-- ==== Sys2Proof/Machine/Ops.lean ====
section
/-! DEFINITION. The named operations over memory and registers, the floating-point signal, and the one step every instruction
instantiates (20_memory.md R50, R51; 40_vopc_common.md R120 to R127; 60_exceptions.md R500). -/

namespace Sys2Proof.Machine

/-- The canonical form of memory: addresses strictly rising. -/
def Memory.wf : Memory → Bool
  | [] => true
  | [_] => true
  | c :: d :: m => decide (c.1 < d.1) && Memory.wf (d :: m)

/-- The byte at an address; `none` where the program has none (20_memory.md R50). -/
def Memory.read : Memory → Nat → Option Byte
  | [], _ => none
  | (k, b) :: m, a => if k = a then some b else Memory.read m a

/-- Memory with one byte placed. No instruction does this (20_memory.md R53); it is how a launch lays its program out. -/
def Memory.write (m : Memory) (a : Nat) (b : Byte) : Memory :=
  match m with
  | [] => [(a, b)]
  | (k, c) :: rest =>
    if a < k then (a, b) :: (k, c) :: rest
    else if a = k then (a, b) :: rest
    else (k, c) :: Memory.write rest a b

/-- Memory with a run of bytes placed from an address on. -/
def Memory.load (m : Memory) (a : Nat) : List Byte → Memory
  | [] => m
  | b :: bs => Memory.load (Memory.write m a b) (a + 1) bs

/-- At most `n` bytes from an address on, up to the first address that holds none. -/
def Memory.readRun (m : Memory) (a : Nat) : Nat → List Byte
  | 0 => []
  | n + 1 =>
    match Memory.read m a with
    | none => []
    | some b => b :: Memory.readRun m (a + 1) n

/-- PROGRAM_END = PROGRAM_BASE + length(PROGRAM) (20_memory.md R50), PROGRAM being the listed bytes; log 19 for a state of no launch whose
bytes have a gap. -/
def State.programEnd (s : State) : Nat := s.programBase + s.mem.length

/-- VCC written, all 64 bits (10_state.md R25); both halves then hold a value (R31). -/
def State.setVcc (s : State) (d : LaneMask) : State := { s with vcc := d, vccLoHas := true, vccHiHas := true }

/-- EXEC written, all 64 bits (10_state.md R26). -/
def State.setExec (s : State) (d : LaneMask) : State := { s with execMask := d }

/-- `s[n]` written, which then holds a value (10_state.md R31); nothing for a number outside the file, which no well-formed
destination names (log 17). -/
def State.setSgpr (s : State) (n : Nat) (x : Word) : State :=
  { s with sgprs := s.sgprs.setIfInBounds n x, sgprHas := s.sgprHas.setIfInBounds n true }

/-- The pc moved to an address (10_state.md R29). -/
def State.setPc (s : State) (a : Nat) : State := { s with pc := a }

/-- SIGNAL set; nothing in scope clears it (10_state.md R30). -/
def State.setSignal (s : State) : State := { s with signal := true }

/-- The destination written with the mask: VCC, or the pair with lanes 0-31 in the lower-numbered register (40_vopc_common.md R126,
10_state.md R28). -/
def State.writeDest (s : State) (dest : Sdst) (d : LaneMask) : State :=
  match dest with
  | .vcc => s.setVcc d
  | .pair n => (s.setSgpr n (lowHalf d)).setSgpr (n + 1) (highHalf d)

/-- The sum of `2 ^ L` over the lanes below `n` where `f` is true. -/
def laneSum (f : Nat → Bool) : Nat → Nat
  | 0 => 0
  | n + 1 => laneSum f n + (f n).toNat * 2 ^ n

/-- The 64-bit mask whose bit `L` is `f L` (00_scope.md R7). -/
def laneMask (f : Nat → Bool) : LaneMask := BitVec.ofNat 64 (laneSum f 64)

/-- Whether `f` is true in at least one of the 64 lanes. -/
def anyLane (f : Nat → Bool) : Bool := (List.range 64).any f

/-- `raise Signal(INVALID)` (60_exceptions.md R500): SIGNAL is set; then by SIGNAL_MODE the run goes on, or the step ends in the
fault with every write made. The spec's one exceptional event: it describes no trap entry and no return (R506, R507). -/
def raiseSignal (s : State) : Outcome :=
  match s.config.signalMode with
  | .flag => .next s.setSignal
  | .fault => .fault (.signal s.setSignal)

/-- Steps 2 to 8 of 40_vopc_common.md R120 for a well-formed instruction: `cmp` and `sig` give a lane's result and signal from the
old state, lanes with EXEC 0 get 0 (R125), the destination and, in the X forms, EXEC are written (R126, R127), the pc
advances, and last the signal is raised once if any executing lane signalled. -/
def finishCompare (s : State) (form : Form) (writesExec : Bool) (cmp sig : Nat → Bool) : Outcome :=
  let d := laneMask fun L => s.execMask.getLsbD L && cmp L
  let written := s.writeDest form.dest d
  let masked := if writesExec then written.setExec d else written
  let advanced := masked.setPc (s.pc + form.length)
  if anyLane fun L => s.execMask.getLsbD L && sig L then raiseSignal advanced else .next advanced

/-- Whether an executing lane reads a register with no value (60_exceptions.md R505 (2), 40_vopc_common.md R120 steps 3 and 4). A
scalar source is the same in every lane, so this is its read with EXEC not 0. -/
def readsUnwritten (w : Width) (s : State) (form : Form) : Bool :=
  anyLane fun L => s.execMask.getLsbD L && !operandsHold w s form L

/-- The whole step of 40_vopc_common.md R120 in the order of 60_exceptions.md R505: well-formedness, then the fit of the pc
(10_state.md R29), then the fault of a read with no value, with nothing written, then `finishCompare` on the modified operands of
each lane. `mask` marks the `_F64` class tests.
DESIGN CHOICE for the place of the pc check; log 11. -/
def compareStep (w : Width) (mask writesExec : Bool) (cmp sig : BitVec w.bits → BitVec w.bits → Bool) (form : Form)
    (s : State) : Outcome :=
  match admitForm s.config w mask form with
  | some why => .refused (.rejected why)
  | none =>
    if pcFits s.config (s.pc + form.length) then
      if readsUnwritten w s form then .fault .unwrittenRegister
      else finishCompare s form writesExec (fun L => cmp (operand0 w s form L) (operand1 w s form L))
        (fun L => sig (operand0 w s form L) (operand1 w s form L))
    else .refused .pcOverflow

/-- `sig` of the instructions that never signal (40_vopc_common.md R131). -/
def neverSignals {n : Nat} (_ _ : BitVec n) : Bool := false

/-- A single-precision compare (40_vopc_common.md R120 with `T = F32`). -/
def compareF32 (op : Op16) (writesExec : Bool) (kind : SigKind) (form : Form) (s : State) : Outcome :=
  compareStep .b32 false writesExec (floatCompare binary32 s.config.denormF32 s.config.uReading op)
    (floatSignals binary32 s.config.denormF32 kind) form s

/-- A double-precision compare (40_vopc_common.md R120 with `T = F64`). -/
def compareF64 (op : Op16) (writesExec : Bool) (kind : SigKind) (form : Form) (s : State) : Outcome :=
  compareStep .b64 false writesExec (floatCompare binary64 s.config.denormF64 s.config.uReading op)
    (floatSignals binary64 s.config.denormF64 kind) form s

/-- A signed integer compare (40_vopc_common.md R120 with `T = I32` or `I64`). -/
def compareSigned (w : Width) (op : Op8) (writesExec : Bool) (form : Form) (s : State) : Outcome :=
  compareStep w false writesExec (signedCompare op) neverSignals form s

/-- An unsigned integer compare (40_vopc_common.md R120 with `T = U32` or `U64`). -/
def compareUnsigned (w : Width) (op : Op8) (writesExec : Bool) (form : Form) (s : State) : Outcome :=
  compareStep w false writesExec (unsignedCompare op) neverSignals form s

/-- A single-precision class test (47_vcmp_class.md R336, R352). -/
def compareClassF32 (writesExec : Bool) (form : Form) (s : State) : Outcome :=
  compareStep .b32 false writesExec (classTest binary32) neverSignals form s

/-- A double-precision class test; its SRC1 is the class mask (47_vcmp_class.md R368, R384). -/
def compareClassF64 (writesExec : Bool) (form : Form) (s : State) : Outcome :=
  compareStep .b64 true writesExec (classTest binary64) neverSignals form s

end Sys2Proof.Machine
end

◆ ◆ ◆ ◆ ◆

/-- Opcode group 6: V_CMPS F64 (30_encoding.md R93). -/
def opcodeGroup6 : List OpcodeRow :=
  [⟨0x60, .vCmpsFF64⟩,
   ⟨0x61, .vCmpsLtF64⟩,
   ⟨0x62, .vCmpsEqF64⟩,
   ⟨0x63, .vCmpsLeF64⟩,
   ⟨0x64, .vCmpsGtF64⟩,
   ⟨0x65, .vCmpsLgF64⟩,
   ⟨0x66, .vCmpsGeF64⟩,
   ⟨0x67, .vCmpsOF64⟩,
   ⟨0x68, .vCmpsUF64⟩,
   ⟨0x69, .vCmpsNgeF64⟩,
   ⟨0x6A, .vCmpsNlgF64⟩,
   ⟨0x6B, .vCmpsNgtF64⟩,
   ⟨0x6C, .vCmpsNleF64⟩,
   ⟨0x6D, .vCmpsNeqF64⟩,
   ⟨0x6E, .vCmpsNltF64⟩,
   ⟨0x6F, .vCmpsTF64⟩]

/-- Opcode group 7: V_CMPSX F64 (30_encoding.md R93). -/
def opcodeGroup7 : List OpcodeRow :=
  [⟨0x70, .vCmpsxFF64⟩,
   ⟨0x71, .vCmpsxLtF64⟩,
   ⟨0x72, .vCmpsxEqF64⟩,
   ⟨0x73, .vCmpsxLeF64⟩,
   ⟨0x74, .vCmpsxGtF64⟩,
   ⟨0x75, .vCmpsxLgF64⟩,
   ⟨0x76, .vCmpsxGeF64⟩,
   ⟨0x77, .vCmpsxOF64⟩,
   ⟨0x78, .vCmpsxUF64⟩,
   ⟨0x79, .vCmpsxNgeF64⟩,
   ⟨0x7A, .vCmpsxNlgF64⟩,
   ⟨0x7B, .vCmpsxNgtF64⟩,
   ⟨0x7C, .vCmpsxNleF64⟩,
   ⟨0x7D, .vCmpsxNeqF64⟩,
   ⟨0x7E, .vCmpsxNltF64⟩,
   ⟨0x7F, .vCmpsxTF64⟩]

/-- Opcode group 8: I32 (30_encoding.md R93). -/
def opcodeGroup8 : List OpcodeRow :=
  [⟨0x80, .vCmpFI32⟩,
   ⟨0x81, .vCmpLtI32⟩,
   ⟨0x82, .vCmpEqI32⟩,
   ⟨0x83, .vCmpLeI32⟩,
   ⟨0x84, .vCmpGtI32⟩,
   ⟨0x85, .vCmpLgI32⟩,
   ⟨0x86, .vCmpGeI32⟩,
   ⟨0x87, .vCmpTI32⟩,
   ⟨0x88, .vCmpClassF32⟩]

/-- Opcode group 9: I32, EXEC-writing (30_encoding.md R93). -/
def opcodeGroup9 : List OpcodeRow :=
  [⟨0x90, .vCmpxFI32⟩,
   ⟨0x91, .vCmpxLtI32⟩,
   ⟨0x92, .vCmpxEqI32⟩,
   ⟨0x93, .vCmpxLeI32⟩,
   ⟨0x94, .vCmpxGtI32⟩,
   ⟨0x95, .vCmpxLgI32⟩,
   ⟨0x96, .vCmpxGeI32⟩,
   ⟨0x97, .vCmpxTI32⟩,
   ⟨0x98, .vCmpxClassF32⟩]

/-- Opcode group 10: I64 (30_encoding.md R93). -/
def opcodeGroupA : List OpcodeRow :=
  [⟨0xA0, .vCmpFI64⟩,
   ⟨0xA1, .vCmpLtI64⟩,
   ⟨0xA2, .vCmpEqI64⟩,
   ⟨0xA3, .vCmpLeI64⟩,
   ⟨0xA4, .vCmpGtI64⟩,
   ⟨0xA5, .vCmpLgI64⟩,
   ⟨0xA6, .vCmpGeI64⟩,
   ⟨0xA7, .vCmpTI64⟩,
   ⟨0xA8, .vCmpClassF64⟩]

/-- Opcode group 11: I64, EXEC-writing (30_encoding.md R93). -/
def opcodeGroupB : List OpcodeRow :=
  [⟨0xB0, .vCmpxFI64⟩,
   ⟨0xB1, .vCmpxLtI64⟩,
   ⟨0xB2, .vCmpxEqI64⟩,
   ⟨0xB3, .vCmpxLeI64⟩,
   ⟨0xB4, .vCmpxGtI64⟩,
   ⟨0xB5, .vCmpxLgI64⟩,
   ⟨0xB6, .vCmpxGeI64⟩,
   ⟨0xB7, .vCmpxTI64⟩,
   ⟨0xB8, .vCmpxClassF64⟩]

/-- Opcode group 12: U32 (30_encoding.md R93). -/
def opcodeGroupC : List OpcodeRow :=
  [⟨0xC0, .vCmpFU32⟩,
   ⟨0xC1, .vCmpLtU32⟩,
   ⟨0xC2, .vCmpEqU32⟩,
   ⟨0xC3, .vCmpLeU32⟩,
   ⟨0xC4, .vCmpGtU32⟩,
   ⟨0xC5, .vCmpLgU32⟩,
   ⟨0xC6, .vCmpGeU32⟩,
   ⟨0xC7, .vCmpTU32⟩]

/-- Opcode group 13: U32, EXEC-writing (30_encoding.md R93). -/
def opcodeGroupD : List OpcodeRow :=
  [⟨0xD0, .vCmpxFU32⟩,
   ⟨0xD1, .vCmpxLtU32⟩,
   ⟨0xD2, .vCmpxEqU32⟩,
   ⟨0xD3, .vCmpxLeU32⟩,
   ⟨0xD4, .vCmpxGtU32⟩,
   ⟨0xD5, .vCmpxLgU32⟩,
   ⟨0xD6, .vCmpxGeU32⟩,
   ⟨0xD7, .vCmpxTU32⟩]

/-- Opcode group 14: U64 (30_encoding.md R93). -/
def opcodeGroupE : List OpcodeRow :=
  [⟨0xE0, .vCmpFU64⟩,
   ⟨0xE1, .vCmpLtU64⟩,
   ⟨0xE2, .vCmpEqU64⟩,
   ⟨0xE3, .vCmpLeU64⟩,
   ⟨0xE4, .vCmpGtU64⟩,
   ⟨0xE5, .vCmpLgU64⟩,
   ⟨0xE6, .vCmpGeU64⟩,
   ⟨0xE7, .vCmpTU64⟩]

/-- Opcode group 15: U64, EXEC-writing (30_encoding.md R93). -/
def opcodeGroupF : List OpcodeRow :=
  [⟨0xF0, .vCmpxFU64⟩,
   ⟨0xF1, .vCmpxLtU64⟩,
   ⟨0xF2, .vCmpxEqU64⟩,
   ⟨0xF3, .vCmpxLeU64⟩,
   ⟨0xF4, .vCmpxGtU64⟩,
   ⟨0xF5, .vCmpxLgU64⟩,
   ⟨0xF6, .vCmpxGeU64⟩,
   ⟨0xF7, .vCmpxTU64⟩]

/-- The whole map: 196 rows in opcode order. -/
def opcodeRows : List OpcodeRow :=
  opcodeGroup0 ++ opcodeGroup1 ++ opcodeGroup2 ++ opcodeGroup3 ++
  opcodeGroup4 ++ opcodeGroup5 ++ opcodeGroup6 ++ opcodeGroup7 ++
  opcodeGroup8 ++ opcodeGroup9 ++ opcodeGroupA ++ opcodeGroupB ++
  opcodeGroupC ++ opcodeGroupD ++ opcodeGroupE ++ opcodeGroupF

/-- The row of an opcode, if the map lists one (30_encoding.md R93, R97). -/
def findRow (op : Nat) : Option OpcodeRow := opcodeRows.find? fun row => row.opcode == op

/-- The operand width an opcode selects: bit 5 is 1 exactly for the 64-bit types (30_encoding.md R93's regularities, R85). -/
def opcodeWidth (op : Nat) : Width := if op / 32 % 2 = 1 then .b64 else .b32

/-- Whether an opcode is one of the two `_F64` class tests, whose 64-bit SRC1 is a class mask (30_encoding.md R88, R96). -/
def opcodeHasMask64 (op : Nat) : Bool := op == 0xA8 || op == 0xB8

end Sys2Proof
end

◆ ◆ ◆ ◆ ◆

== What is needed ==
Using the entries above, give again exactly the lines from the line holding "def laneSum (f : Nat → Bool) : Nat → Nat" through the line holding "signal from the". Include both end lines and nothing else.

== Reply ==
def laneSum (f : Nat → Bool) : Nat → Nat
  | 0 => 0
  | n + 1 => laneSum f n + (f n).toNat * 2 ^ n

/-- The 64-bit mask whose bit `L` is `f L` (00_scope.md R7). -/
def laneMask (f : Nat → Bool) : LaneMask := BitVec.ofNat 64 (laneSum f 64)

/-- Whether `f` is true in at least one of the 64 lanes. -/
def anyLane (f : Nat → Bool) : Bool := (List.range 64).any f

/-- `raise Signal(INVALID)` (60_exceptions.md R500): SIGNAL is set; then by SIGNAL_MODE the run goes on, or the step ends in the
fault with every write made. The spec's one exceptional event: it describes no trap entry and no return (R506, R507). -/
def raiseSignal (s : State) : Outcome :=
  match s.config.signalMode with
  | .flag => .next s.setSignal
  | .fault => .fault (.signal s.setSignal)

/-- Steps 2 to 8 of 40_vopc_common.md R120 for a well-formed instruction: `cmp` and `sig` give a lane's result and signal from the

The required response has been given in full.